▶ [THE PROBLEM]
Please filter the data down to the lines that include the word "Settles" and copy them.

[Records from a data collection]
-*-
/-- The fixed distance table, whatever stands in its two entries past the counts (R121, R122). -/
theorem listsFlat_fixedDistLens (unset : Nat → BitVec 9) : listsFlat 30 (build unset 32 fixedDistLens) := by
  have counts : countLengths fixedDistLens (List.replicate 16 0) = (flatTable 30).counts := by decide
  obtain ⟨a, b, parts, ha, -⟩ := exists_append_of_length (m := 30) (n := 2) (l := (List.range 32).map unset) (by simp)
  have symbols := placeSymbols_replicate (l := 5) (sym := 0) (ls := []) (offs := offsetsFrom (flatTable 30).counts 0) (front := [])
    (mid := a) (back := b) (by decide) (by decide) rfl ha
  refine ⟨counts, ?_⟩
  simp only [build, counts, parts]
  rw [List.append_nil, List.nil_append, List.nil_append] at symbols
  rw [fixedDistLens, symbols]
  exact List.take_left' (symbolRun_length 0 30)

/-- In a flat table a symbol is its own code (R112). -/
theorem encodeSym_flat {n d : Nat} {T : Table} (flat : listsFlat n T) (hn : n ≤ 32) (hd : d < n) :
    encodeSym T d = some (codeBits 5 d) := by
  obtain ⟨counts, symbols⟩ := flat
  have none : ∀ L, L < 5 → T.count L = 0 := by
    intro L hL
    interval_cases L <;> simp [Table.count, counts]
  have short : findCode T d Config.maxBits 1 0 0 = findCode T d 11 5 0 0 := by
    rw [Config.maxBits, findCode_noCodes (none 1 (by decide)), findCode_noCodes (none 2 (by decide)),
      findCode_noCodes (none 3 (by decide)), findCode_noCodes (none 4 (by decide))]
  have count : T.count 5 = n := by
    simp only [Table.count, counts, List.getD_cons_succ, List.getD_cons_zero, BitVec.toNat_ofNat]
    omega
  have found : ((T.symbols.drop 0).take (T.count 5)).findIdx? (fun v => v.toNat == d) = some d := by
    rw [List.drop_zero, count, symbols, findIdx?_symbolRun (by omega), if_pos (by omega), Nat.sub_zero]
  rw [encodeSym, short, findCode_found found (by omega), Nat.zero_add, Option.map_some]

end Sys2Proof.Machine
end

section
/-! SUPPORT. Every instruction has an encoding (R80, R90 to R95), and the fixed block's codes decode to their symbols (R97). -/

namespace Sys2Proof.Machine

theorem encodeLitLen_tableCtx {sym : Nat} (h : sym < 288) (e : Nat) :
    encodeLitLen tableCtx sym e = some (fixedLitCode sym ++ fieldBits (lext sym) e) := by
  have code : encodeSym tableCtx.lit sym = some (fixedLitCode sym) := encodeSym_fixedLit h
  rw [encodeLitLen, code, Option.map_some]

theorem encodeDistance_tableCtx {d : Nat} (h : d < 32) (e : Nat) :
    encodeDistance tableCtx d e = some (codeBits 5 d ++ fieldBits (dext d) e) := by
  have code : encodeSym tableCtx.dist d = some (codeBits 5 d) := encodeSym_flat (listsFlat_flatTable 32) (Nat.le_refl 32) h
  rw [encodeDistance, code, Option.map_some]

theorem encodeClSymbol_tableCtx {sym : Nat} (h : sym < 19) (n e : Nat) :
    encodeClSymbol tableCtx sym n e = some (codeBits 5 sym ++ fieldBits n e) := by
  have code : encodeSym tableCtx.clen sym = some (codeBits 5 sym) := encodeSym_flat (listsFlat_flatTable 19) (by decide) h
  rw [encodeClSymbol, code, Option.map_some]

/-- Settles O3: in the context whose tables give every symbol a code, with HCLEN the number of lengths written. -/
theorem everyInstructionEncodes : Obligations.EveryInstructionEncodes := by
  intro i hw
  cases hf : formatOf i with
  | litLen =>
    obtain ⟨sym, e, hs, -, -, encoded⟩ := litLen_operands hf
    exact ⟨tableCtx, _, (encoded tableCtx 0).trans (encodeLitLen_tableCtx hs e)⟩
  | distance =>
    obtain ⟨d, e, hd, -, -, encoded⟩ := distance_operands hf
    exact ⟨tableCtx, _, (encoded tableCtx 0).trans (encodeDistance_tableCtx hd e)⟩
  | command => obtain ⟨w, -, encoded⟩ := command_word hf hw; exact ⟨tableCtx, _, encoded tableCtx 0⟩
  | filterRow => obtain ⟨w, -, encoded⟩ := filterRow_word hf; exact ⟨tableCtx, _, encoded tableCtx 0⟩
  | defilterRow => obtain ⟨t, -, encoded⟩ := defilterRow_byte hf hw; exact ⟨tableCtx, _, encoded tableCtx 0⟩
  | blockType => obtain ⟨f, t, -, encoded⟩ := blockType_header hf; exact ⟨tableCtx, _, encoded tableCtx 0⟩
  | _ =>
    cases i
    case dynClLengths lens => exact ⟨{ tableCtx with hclen := lens.length }, _, if_pos rfl⟩
    case clLen l => exact ⟨tableCtx, _, encodeClSymbol_tableCtx (by have := l.isLt; omega) 0 0⟩
    case clRepeatPrev e => exact ⟨tableCtx, _, encodeClSymbol_tableCtx (sym := 16) (by decide) 2 e.toNat⟩
    case clRepeatZero3 e => exact ⟨tableCtx, _, encodeClSymbol_tableCtx (sym := 17) (by decide) 3 e.toNat⟩
    case clRepeatZero11 e => exact ⟨tableCtx, _, encodeClSymbol_tableCtx (sym := 18) (by decide) 7 e.toNat⟩
    case blockHeader | storedHeader | storedByte | dynHeader => exact ⟨tableCtx, _, rfl⟩
    all_goals cases hf

/-- Settles O7: each row's code is the one the encoder finds, and the walker reads it back. -/
theorem fixedBlockCodes : Obligations.FixedBlockCodes := by
  intro unset draw pos rest
  refine ⟨fun sym hs => ?_, fun d hd => ?_⟩
  · show decodeSym bitListSource (build unset 288 fixedLitLens) draw { pos := pos, bits := fixedLitCode sym ++ rest } =
      .ok (BitVec.ofNat 9 sym, { pos := pos + (fixedLitCode sym).length, bits := rest })
    rw [build_fixedLitLens]
    exact (decodeSym_encodeSym draw (encodeSym_fixedLit hs)).2
  · have code := encodeSym_flat (listsFlat_fixedDistLens unset) (by decide) hd
    have read := (decodeSym_encodeSym (pos := pos) (rest := rest) draw code).2
    rwa [codeBits_length] at read

end Sys2Proof.Machine
end

section
/-! SUPPORT. Headers, a whole match, and waiting: one ENGINE step or one move each (R83, R90, R98, R131 to R135, R146, R162,
R270). -/

namespace Sys2Proof.Machine

/-! ## Headers (R131 to R135, R146) -/

/-- A narrow field with a small number added, in a register that has room for the sum. -/
theorem toNat_setWidth_add {m n : Nat} (a : BitVec m) (k : BitVec n) (h : 2 ^ m + k.toNat ≤ 2 ^ n) :
    (a.setWidth n + k).toNat = a.toNat + k.toNat := by
  have := a.isLt
  rw [BitVec.toNat_add, BitVec.toNat_setWidth, Nat.mod_eq_of_lt (a := a.toNat) (by omega), Nat.mod_eq_of_lt (by omega)]

/-- Settles O15: the counts fit their registers, so the strict check compares the fields plus 257 and 1. -/
theorem dynamicHeaderCounts : Obligations.DynamicHeaderCounts := by
  intro s a b c
  have hlit : (a.setWidth 9 + 257).toNat = a.toNat + 257 := toNat_setWidth_add a 257 (by decide)
  have hdist : (b.setWidth 6 + 1).toNat = b.toNat + 1 := toNat_setWidth_add b 1 (by decide)
  have hclen : (c.setWidth 5 + 4).toNat = c.toNat + 4 := toNat_setWidth_add c 4 (by decide)
  have strict :
      (s.strictCounts && (decide (286 < (a.setWidth 9 + 257).toNat) || decide (30 < (b.setWidth 6 + 1).toNat))) = true ↔
        s.strictCounts = true ∧ (286 < a.toNat + 257 ∨ 30 < b.toNat + 1) := by
    rw [hlit, hdist, Bool.and_eq_true, Bool.or_eq_true, decide_eq_true_iff, decide_eq_true_iff]
  exact ⟨fun fine => ⟨_, if_neg (mt strict.1 fine), hlit, hdist, hclen, rfl⟩,
    fun on large => if_pos (strict.2 ⟨on, large⟩)⟩

/-- Settles O12: the meanings of the four block types, with STORED_EN on and off. -/
theorem blockHeaderSelectsBlockType : Obligations.BlockHeaderSelectsBlockType := by
  intro s f
  exact ⟨⟨rfl, rfl, rfl, rfl⟩, fun t => ⟨rfl, continueElement_blockType rfl⟩, fun on => if_pos on,
    fun off => if_neg (by rw [off]; exact Bool.false_ne_true), rfl, ⟨_, _, rfl⟩, rfl⟩

/-! ## A whole match (R162) -/

/-- A length symbol with its extra value sets the length that waits for its distance (R162, R170 to R198). -/
theorem exec_litLenInstr_length {sym e : Nat} (lo : 257 ≤ sym) (hi : sym ≤ 285) (he : e < 2 ^ lext sym) (s : State) :
    exec (litLenInstr sym e) s = lengthPart sym e s := by
  have value : (BitVec.ofNat (lext sym) e).toNat = e := by rw [BitVec.toNat_ofNat, Nat.mod_eq_of_lt he]
  have noExtra : lext sym = 0 → e = 0 := fun zero => by rw [zero] at he; exact Nat.lt_one_iff.1 he
  interval_cases sym
  all_goals first
    | exact congrArg (lengthPart _ · s) value
    | (rw [noExtra rfl]; rfl)

/-- A distance symbol with its extra value finishes the match (R162, R200 to R229). -/
theorem exec_distInstr {d e : Nat} (hd : d < 30) (he : e < 2 ^ dext d) (s : State) :
    exec (distInstr d e) s = distancePart d e s := by
  have value : (BitVec.ofNat (dext d) e).toNat = e := by rw [BitVec.toNat_ofNat, Nat.mod_eq_of_lt he]
  have noExtra : dext d = 0 → e = 0 := fun zero => by rw [zero] at he; exact Nat.lt_one_iff.1 he
  interval_cases d
  all_goals first
    | exact congrArg (distancePart _ · s) value
    | (rw [noExtra rfl]; rfl)

theorem dbase_pos {d : Nat} (h : d < 30) : 1 ≤ dbase d := by
  have all : ∀ d < 30, 1 ≤ dbase d := by decide
  exact all d h

/-- A distance within what is produced, and room for the length: the match is copied (R162, R165). -/
theorem distancePart_room {d e len : Nat} {s : State} (hd : d < 30) (hp : s.pending = .distance len)
    (far : dbase d + e ≤ s.outLen.toNat) (room : s.outLen.toNat + len ≤ s.outCap.toNat) :
    ∃ t, distancePart d e s = .next t ∧ matchCopied len (dbase d + e) s t := by
  have waits : s.matchLen = len := by rw [State.matchLen, hp]
  obtain ⟨u, copied, outLen, produced, only, frame⟩ := copy_room far (Nat.le_add_right_of_le (dbase_pos hd)) room
  refine ⟨matchDone u, ?_, outLen, produced, only, ?_⟩
  · rw [distancePart, if_neg (Nat.not_lt.2 far), waits, copied]; rfl
  · rw [frame]; rfl

/-- An element runs the instruction that decoding the rest of the stream gives, and leaves the cursor behind its bits (R80,
R104). -/
theorem runElement_of_rest {elem : Elem} {s : State} {i : Instr} {y : BitList} (ok : s.cursorOk)
    (h : decode bitListSource elem s.ctx s.rest = .ok (i, y)) : ∃ t, runElement elem s = exec i t ∧ s.readsRest y t := by
  have read := cursorDecodesTheStream elem s.ctx s ok
  rw [h] at read
  obtain ⟨t, decoded, after⟩ := read
  exact ⟨t, runElement_ok decoded, after⟩

/-- `s` with its cursor elsewhere. -/
def State.atCursor (s : State) (p : Word) (c : BitVec 6) (b : BitVec 64) : State := { s with inPos := p, bitCnt := c, bitBuf := b }

theorem exists_atCursor {s t : State} (h : s.cursorOnly t) : ∃ p c b, t = s.atCursor p c b := ⟨_, _, _, h⟩

/-- Settles O26: the length code is fetched and run, then the distance code where it left the cursor. -/
theorem matchInOneStep : Obligations.MatchInOneStep := by
  intro s sym d e e2 y z ⟨busy, phase, op, pending⟩ st ok lo hi he hd he2 hlen hdist far room
  obtain ⟨t, fetched, rest, ok', only⟩ := runElement_of_rest (elem := .litLen) (s := markStart s) ok hlen
  have waiting : engineStep s = runElement .distance { t with pending := .distance (lbase sym + e) } := by
    rw [engineStep_inflate phase op, inflateStep_element (elem := .litLen) pending (by rw [st]; rfl), fetched,
      exec_litLenInstr_length lo hi he, lengthPart, andThen_next, continueElement_distance rfl]
  obtain ⟨p, c, b, rfl⟩ := exists_atCursor only
  subst rest
  obtain ⟨w, fetched2, rest2, -, only2⟩ := runElement_of_rest (elem := .distance)
    (s := { (markStart s).atCursor p c b with pending := .distance (lbase sym + e) }) ok' hdist
  obtain ⟨u, ran, copied⟩ := distancePart_room (s := w) (e := e2) (len := lbase sym + e) hd (by rw [only2])
    (by rw [only2]; exact far) (by rw [only2]; exact room)
  rw [exec_distInstr hd he2, ran] at fetched2
  obtain ⟨p, c, b, rfl⟩ := exists_atCursor only2
  obtain ⟨outLen, produced, outOnly, frame⟩ := copied
  refine ⟨u, ?_, ?_, outLen, produced, outOnly, ?_⟩
  · rw [waiting, fetched2]
  · rw [← rest2, frame]; rfl
  · rw [frame, ← st, ← pending]; rfl
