-- ==== Sys2Proof/Machine/Flags.lean ====
section
/-! DEFINITION. The status word (10_state.md R38), the numbers of FCODE (60_exceptions.md R242) and the arithmetic of the tick
service (42_timebase.md R165). -/

namespace Sys2Proof.Machine

/-- A one-bit state element as a bit. -/
def flagBit (b : Bool) : BitVec 1 := BitVec.ofBool b

/-- zext_32(IE ++ TPEND ++ TB_RUN ++ CURSOR) (R38, 41_display.md R140). -/
def statusWord (s : State) : Word :=
  (flagBit s.ie ++ flagBit s.tpend ++ flagBit s.tbRun ++ BitVec.ofNat 2 s.cursor.val).setWidth 32

/-- FCODE as its 4-bit number (10_state.md R37, 60_exceptions.md R242). -/
def FaultCode.number : FaultCode → BitVec 4
  | .none => 0
  | .illegalCommand => 1
  | .rowIndex => 2
  | .readBeforeInit => 3
  | .reinit => 4

/-- s = TB_FRAC + TB_FRAC_INC, a natural number (R165). -/
def fracSum (p : ParamValues) (frac : Nat) : Nat := frac + p.tbFracInc

/-- carry = 1 if s >= TB_FRAC_MAX else 0 (R165). -/
def tickCarry (p : ParamValues) (frac : Nat) : Nat := if p.tbFracMax ≤ fracSum p frac then 1 else 0

/-- The accumulator after a service (R165). -/
def nextFrac (p : ParamValues) (frac : Nat) : Nat := fracSum p frac - tickCarry p frac * p.tbFracMax

/-- What a service adds to the counter: TB_INC + carry (R165). -/
def tickGain (p : ParamValues) (frac : Nat) : Nat := p.tbInc + tickCarry p frac

/-- The counter after a service, modulo 2^TB_WIDTH: the wraparound is no fault (R165, R174). -/
def nextCount (p : ParamValues) (count : Word) (frac : Nat) : Word :=
  BitVec.ofNat 32 ((count.toNat + tickGain p frac) % 2 ^ p.tbWidth)

end Sys2Proof.Machine
end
-*-
▶ [ANSWER BOX]
/-- Settles O3: in the context whose tables give every symbol a code, with HCLEN the number of lengths written. -/
/-- Settles O7: each row's code is the one the encoder finds, and the walker reads it back. -/
/-- Settles O15: the counts fit their registers, so the strict check compares the fields plus 257 and 1. -/
/-- Settles O12: the meanings of the four block types, with STORED_EN on and off. -/
/-- Settles O26: the length code is fetched and run, then the distance code where it left the cursor. -/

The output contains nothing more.